=== REQUIREMENT ===
When the line with "square root. -/" appears below, start repeating lines exactly, and keep going through the line with "r * r ≤ n) (hi"; add nothing outside that span.

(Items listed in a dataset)
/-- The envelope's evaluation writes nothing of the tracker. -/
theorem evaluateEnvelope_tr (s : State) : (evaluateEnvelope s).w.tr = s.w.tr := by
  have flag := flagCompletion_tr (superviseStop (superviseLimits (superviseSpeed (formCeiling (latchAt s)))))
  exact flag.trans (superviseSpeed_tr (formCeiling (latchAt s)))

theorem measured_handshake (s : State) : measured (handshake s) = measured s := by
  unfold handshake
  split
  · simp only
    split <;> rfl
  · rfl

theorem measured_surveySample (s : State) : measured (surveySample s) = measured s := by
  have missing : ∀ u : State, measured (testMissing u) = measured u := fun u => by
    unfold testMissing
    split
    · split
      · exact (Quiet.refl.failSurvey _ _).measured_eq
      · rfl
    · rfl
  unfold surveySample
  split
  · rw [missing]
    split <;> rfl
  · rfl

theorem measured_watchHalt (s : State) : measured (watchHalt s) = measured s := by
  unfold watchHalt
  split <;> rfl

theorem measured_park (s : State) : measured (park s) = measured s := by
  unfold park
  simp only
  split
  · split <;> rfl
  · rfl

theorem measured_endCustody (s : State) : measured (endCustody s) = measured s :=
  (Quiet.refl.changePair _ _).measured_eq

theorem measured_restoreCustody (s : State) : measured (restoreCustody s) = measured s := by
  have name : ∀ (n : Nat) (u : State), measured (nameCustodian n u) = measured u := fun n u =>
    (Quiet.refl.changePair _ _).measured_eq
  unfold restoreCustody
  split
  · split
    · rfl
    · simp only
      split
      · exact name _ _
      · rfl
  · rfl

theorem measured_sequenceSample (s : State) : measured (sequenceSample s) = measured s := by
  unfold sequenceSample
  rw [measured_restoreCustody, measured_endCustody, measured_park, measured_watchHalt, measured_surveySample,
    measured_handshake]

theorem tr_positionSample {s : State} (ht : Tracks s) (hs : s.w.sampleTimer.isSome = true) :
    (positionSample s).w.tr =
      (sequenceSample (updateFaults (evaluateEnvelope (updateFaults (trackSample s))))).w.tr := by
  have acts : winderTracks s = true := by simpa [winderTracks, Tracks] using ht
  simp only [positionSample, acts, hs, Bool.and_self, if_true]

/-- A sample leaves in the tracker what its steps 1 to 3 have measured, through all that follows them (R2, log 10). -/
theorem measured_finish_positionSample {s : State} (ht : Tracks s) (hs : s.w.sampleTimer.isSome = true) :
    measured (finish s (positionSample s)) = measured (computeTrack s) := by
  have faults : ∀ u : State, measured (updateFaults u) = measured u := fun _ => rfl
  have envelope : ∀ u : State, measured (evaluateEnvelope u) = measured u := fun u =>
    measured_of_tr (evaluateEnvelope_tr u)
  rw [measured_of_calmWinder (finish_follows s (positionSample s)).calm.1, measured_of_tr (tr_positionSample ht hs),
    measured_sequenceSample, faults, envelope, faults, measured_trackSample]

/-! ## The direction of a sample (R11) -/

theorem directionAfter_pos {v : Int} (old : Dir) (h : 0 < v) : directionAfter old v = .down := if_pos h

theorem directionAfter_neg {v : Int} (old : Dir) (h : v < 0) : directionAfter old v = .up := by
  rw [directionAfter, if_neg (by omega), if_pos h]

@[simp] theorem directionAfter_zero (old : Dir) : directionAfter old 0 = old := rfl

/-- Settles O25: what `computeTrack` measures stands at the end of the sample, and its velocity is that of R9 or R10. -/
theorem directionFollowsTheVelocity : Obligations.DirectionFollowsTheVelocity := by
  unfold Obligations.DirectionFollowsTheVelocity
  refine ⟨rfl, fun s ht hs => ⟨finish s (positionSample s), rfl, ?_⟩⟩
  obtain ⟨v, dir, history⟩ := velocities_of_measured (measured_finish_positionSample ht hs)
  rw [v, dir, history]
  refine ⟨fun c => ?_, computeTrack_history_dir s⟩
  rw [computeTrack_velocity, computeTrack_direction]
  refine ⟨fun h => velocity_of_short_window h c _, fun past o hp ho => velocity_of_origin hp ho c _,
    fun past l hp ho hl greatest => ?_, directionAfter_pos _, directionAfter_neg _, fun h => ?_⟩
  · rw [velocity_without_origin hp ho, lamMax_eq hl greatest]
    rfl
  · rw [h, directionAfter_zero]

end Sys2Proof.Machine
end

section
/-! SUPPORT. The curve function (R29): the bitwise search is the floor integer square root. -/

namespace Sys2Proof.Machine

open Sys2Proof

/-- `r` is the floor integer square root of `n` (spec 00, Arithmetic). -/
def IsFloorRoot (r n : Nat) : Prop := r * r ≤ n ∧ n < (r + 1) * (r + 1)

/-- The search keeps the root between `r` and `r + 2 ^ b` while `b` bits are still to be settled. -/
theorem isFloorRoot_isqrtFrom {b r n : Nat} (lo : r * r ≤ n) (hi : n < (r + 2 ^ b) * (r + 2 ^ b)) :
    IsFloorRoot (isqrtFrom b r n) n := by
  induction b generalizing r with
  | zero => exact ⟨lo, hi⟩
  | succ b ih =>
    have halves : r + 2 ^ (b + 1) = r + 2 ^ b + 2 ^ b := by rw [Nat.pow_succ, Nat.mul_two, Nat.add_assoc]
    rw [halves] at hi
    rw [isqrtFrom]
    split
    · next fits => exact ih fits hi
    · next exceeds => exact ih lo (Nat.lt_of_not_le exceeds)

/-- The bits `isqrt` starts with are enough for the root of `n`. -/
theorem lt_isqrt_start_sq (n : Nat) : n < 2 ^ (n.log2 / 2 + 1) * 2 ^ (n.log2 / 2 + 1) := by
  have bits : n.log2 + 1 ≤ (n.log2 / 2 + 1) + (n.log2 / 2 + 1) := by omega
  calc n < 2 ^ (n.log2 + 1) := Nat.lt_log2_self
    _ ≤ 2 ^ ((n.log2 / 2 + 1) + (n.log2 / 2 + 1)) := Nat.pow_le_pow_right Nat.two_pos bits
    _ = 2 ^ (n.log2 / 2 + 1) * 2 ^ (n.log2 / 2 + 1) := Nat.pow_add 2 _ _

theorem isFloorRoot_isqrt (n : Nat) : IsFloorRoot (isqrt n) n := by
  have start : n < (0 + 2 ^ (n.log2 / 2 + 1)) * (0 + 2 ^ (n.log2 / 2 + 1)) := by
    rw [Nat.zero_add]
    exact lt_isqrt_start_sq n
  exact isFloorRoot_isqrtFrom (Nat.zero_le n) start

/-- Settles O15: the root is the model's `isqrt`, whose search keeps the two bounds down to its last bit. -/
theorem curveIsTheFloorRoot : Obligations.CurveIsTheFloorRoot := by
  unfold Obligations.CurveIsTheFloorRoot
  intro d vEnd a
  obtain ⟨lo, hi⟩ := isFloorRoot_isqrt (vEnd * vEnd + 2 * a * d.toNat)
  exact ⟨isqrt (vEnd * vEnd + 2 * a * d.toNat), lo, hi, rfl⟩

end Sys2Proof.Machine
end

...

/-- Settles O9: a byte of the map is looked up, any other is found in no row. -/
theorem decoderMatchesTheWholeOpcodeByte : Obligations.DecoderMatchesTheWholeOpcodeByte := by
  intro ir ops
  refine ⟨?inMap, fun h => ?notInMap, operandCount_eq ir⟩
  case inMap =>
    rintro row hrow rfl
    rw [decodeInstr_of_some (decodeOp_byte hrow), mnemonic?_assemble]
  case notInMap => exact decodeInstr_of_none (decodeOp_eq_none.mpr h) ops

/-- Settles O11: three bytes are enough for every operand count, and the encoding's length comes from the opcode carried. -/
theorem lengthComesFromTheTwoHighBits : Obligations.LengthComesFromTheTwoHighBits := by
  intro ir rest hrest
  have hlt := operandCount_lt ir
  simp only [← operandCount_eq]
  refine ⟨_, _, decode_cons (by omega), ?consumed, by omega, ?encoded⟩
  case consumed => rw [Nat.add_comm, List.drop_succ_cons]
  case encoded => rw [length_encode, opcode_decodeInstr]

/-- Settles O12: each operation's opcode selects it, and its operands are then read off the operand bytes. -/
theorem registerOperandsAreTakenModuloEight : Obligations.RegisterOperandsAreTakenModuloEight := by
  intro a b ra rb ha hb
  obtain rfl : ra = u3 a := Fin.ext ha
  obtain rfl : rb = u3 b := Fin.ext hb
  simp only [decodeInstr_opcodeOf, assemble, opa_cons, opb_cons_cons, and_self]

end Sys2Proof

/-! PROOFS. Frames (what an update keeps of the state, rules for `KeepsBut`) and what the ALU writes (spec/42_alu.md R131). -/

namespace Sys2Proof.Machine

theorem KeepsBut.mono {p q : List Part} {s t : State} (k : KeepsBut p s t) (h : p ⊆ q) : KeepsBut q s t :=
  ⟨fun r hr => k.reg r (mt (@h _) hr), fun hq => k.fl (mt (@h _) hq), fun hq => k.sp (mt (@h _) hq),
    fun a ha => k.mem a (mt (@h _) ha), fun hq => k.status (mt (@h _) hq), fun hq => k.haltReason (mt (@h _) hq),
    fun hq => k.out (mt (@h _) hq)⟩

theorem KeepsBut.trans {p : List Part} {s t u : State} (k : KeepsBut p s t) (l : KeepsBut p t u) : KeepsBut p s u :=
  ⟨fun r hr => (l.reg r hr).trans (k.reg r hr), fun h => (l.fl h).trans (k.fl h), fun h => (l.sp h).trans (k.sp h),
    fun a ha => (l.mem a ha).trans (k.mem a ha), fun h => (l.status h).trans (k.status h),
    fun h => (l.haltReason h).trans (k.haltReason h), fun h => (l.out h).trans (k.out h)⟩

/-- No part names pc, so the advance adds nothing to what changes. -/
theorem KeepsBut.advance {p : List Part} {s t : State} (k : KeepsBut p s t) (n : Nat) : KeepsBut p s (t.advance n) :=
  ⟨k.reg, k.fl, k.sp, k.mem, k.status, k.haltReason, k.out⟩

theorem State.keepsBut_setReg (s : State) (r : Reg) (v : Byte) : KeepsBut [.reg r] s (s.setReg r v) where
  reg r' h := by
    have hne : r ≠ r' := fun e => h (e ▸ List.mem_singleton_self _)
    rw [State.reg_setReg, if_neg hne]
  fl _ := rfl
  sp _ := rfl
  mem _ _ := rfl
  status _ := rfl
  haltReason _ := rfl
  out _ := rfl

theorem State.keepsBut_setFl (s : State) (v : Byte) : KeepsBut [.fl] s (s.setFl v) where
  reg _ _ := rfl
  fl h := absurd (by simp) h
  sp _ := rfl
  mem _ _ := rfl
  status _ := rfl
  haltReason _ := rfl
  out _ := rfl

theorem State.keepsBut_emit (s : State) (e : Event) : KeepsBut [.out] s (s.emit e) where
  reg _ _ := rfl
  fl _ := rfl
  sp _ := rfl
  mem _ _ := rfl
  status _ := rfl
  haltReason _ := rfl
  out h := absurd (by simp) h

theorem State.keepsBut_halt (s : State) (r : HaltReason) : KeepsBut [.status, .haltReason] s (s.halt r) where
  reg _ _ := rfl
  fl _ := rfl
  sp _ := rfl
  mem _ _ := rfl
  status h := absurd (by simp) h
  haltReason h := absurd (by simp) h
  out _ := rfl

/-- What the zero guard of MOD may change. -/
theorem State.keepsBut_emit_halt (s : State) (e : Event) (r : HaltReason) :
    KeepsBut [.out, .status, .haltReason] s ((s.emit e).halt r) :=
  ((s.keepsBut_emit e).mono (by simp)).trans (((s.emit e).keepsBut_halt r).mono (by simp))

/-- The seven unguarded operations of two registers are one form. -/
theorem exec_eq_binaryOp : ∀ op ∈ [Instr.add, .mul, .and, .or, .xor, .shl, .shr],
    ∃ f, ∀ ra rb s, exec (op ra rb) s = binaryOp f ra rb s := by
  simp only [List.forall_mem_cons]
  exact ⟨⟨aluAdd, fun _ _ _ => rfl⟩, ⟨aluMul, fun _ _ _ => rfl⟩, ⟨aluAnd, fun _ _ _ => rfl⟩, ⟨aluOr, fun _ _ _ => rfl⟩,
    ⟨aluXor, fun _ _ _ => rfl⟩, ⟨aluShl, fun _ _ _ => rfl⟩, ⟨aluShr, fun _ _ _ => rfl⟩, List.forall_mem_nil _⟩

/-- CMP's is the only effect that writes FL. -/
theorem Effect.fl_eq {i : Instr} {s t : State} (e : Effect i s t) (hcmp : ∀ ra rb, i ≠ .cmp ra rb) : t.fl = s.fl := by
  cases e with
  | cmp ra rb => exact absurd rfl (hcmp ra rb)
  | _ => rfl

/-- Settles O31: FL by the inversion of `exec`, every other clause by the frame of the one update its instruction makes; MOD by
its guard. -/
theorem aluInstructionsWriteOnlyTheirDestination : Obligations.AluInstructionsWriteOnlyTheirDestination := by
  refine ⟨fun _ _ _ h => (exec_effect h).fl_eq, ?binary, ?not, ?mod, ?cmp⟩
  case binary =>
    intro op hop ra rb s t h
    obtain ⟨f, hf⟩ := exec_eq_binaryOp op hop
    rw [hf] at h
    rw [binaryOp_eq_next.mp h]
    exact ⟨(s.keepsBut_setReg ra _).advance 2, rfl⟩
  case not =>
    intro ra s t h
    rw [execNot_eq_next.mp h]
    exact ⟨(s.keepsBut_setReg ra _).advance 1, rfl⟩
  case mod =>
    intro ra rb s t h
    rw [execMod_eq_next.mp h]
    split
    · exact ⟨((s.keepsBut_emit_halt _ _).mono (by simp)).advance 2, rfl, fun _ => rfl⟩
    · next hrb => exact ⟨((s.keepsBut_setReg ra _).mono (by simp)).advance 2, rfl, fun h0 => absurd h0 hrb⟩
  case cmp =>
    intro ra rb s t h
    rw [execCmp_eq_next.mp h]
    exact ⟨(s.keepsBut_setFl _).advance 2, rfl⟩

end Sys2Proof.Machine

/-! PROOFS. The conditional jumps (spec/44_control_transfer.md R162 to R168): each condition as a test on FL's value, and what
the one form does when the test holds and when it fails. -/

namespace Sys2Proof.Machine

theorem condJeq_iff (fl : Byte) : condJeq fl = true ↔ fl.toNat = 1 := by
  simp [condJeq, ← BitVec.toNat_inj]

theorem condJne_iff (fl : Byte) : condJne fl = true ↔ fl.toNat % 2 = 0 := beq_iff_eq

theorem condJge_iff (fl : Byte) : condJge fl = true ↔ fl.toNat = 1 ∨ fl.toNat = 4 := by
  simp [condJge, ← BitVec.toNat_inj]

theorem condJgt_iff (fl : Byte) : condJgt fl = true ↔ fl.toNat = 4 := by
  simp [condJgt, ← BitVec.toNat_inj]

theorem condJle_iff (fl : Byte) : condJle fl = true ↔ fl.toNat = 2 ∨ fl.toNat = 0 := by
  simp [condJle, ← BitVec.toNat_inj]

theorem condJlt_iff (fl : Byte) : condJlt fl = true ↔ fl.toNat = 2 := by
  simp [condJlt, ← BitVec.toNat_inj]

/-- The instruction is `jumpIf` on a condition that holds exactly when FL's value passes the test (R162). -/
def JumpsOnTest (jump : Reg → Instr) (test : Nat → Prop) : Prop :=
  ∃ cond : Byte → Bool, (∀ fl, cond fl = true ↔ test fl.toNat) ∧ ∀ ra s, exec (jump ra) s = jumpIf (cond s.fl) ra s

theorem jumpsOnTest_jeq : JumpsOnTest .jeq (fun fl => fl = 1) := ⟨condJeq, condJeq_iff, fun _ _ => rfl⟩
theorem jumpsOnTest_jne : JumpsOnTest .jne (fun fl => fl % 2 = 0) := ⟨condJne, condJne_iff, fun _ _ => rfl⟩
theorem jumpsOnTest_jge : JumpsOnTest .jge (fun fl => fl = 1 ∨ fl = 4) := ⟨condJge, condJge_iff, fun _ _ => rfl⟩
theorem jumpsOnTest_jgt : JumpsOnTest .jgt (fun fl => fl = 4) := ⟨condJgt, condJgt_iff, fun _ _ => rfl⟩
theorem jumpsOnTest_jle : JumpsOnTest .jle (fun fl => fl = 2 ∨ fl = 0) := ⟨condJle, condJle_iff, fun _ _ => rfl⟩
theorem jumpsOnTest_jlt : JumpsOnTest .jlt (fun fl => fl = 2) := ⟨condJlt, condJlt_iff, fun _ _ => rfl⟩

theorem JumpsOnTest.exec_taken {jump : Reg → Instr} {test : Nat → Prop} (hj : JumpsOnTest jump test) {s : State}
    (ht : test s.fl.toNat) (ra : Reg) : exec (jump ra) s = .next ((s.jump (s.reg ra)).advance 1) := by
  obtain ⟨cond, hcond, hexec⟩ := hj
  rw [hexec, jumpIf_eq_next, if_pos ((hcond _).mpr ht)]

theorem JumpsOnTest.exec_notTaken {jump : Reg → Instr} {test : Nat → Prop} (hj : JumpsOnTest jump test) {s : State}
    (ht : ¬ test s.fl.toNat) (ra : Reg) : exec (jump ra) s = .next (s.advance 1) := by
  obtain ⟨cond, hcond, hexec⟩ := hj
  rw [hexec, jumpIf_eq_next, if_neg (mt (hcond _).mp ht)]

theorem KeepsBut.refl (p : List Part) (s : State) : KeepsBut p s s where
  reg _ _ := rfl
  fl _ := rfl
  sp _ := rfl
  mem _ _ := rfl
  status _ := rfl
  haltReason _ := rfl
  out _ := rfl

=== SOLUTION FOR THIS PROBLEM ===
/-! SUPPORT. The curve function (R29): the bitwise search is the floor integer square root. -/

namespace Sys2Proof.Machine

open Sys2Proof

/-- `r` is the floor integer square root of `n` (spec 00, Arithmetic). -/
def IsFloorRoot (r n : Nat) : Prop := r * r ≤ n ∧ n < (r + 1) * (r + 1)

/-- The search keeps the root between `r` and `r + 2 ^ b` while `b` bits are still to be settled. -/
theorem isFloorRoot_isqrtFrom {b r n : Nat} (lo : r * r ≤ n) (hi : n < (r + 2 ^ b) * (r + 2 ^ b)) :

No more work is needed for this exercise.